About this exercise:
Of the entries that follow, how many lines hold the string "cfgBiases"? Write the number and nothing more.

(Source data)
-----
-- ==== Sys2Proof/Machine/Rover.lean ====
section
/-! DEFINITION. The Rover Solution Engine (chapter 06): bindings and capacity, the assembly of rover epochs, the choice of
what is solved, the status of a fix, the fix a tick uses, and the ROVER commands. -/
set_option autoImplicit false

namespace Sys2Proof.Machine

def getRover (s : State) (r : Nat) : Rover := tabGet s.rse.rovers r Rover.init

def setRover (r : Nat) (x : Rover) (s : State) : State :=
  { s with rse := { s.rse with rovers := tabSet s.rse.rovers r x } }

def modRover (r : Nat) (f : Rover → Rover) (s : State) : State := setRover r (f (getRover s r)) s

def modStats (r : Nat) (f : RoverStats → RoverStats) (s : State) : State :=
  modRover r (fun x => { x with stats := f x.stats }) s

/-! ### Capacity (R155, R156) -/

/-- c(n) in kFMA. -/
def solveCost (n : Nat) : Nat := ceilDiv (3200 * (n + 8) ^ 3) 1124864

/-- The budget B of a slot. -/
def solveBudget (s : State) : Nat := s.rse.lanes * s.rse.mhz * 5

def rateHz (code : Nat) : Nat := [1, 2, 5, 10, 20].getD code 1

/-- A binding has an epoch in slot k (R138). -/
def inSlot (b : Binding) (k : Nat) : Bool :=
  decide ((20 + k - b.phase) % (20 / rateHz b.rate) = 0)

/-- Load of a slot: the rovers that are not suspended. -/
def slotLoad (s : State) (k : Nat) : Nat :=
  (s.rse.rovers.map (fun p => match p.2.binding with
    | some b => if !p.2.suspended && inSlot b k then solveCost b.maxAmb else 0
    | none => 0)).sum

def peakLoad (s : State) : Nat := ((List.range 20).map (slotLoad s)).foldl max 0

/-- The first slot that exceeds the budget. -/
def overSlot (s : State) : Option Nat := (List.range 20).find? (fun k => decide (solveBudget s < slotLoad s k))

/-- Suspends bound rovers of the slots in excess, highest robot ID first, until every slot fits. -/
def suspendRovers (s : State) : State :=
  s.rse.rovers.reverse.foldl (fun a p =>
    match overSlot a, p.2.binding with
    | some _, some b =>
      if !(getRover a p.1).suspended &&
          (List.range 20).any (fun k => decide (solveBudget a < slotLoad a k) && inSlot b k)
      then modRover p.1 (fun x => { x with suspended := true }) a else a
    | _, _ => a) s

/-- Resumes suspended rovers in ascending robot ID while they fit. -/
def resumeRovers (s : State) : State :=
  s.rse.rovers.foldl (fun a p =>
    if (getRover a p.1).suspended && (getRover a p.1).binding.isSome then
      let b := modRover p.1 (fun x => { x with suspended := false }) a
      if (overSlot b).isNone then b else a
    else a) s

def suspendedMask (s : State) : Nat :=
  s.rse.rovers.foldl (fun a p => if p.2.suspended then a + 2 ^ p.1 else a) 0

/-- L or f changed: B is recomputed, rovers are suspended where a slot no longer fits, and EV_ROVER_CAPACITY goes out. -/
def capacityChange (s : State) : State :=
  let s1 := suspendRovers s
  let m := suspendedMask s1
  raise 0x0302 ((s1.rse.rovers.filter (fun p => p.2.suspended)).length)
    ([wordOfFields [(s1.rse.lanes, 0), (s1.rse.mhz, 16)], wordOf (solveBudget s1)] ++
      words64 m ++ words64 (m / 2 ^ 64)) .all s1

/-- The SOLVE clock in force is the lower of f_therm and the f of re-planning; each change acts under R156 (R457). -/
def setSolve (s : State) : State :=
  let f := min s.health.fTherm s.health.margins.solveMhz
  if f = s.rse.mhz then s else capacityChange { s with rse := { s.rse with mhz := f } }

/-- A SOLVE frequency that re-planning chose takes force at its whole second (R435). -/
def applySolve (s : State) : State :=
  match s.health.margins.solvePending with
  | some (f, sec) =>
    if sec * nsPerSec ≤ s.now then
      let m := { s.health.margins with solveMhz := f, solvePending := none }
      setSolve { s with health := { s.health with margins := m } }
    else s
  | none => s

/-! ### Actions at the slot boundary (R164, R165) -/

/-- Unbinding clears the slot; its settings stay, the biases of ROVER_CFG among them (R137). -/
def clearedRover (x : Rover) : Rover :=
  { Rover.init with cfg := x.cfg, cfgBiases := x.cfgBiases,
                    biases := if x.cfgBiases then some (x.cfg.gloBias1, x.cfg.gloBias2) else none }

/-- The clusters that solve a robot stop. -/
def freeClusters (r : Nat) (s : State) : State :=
  { s with rse := { s.rse with clusters := s.rse.clusters.map (fun c => if c = some r then none else c) } }

def applyRoverAct (s : State) (a : RoverAct) : State :=
  match a with
  | .bind r b =>
    resumeRovers (suspendRovers (modRover r (fun x =>
      { (if x.binding.isSome then x else clearedRover x) with binding := some b, suspended := false }) s))
  | .unbind r => resumeRovers (modRover r clearedRover (freeClusters r s))
  | .cfg r c => modRover r (fun x => { x with cfg := c, cfgBiases := true, biases := some (c.gloBias1, c.gloBias2) }) s
  | .sub q x => { s with rse := { s.rse with subs := tabSet s.rse.subs q x } }
  | .unsub q => { s with rse := { s.rse with subs := tabDel s.rse.subs q } }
-----
Problem solution:
3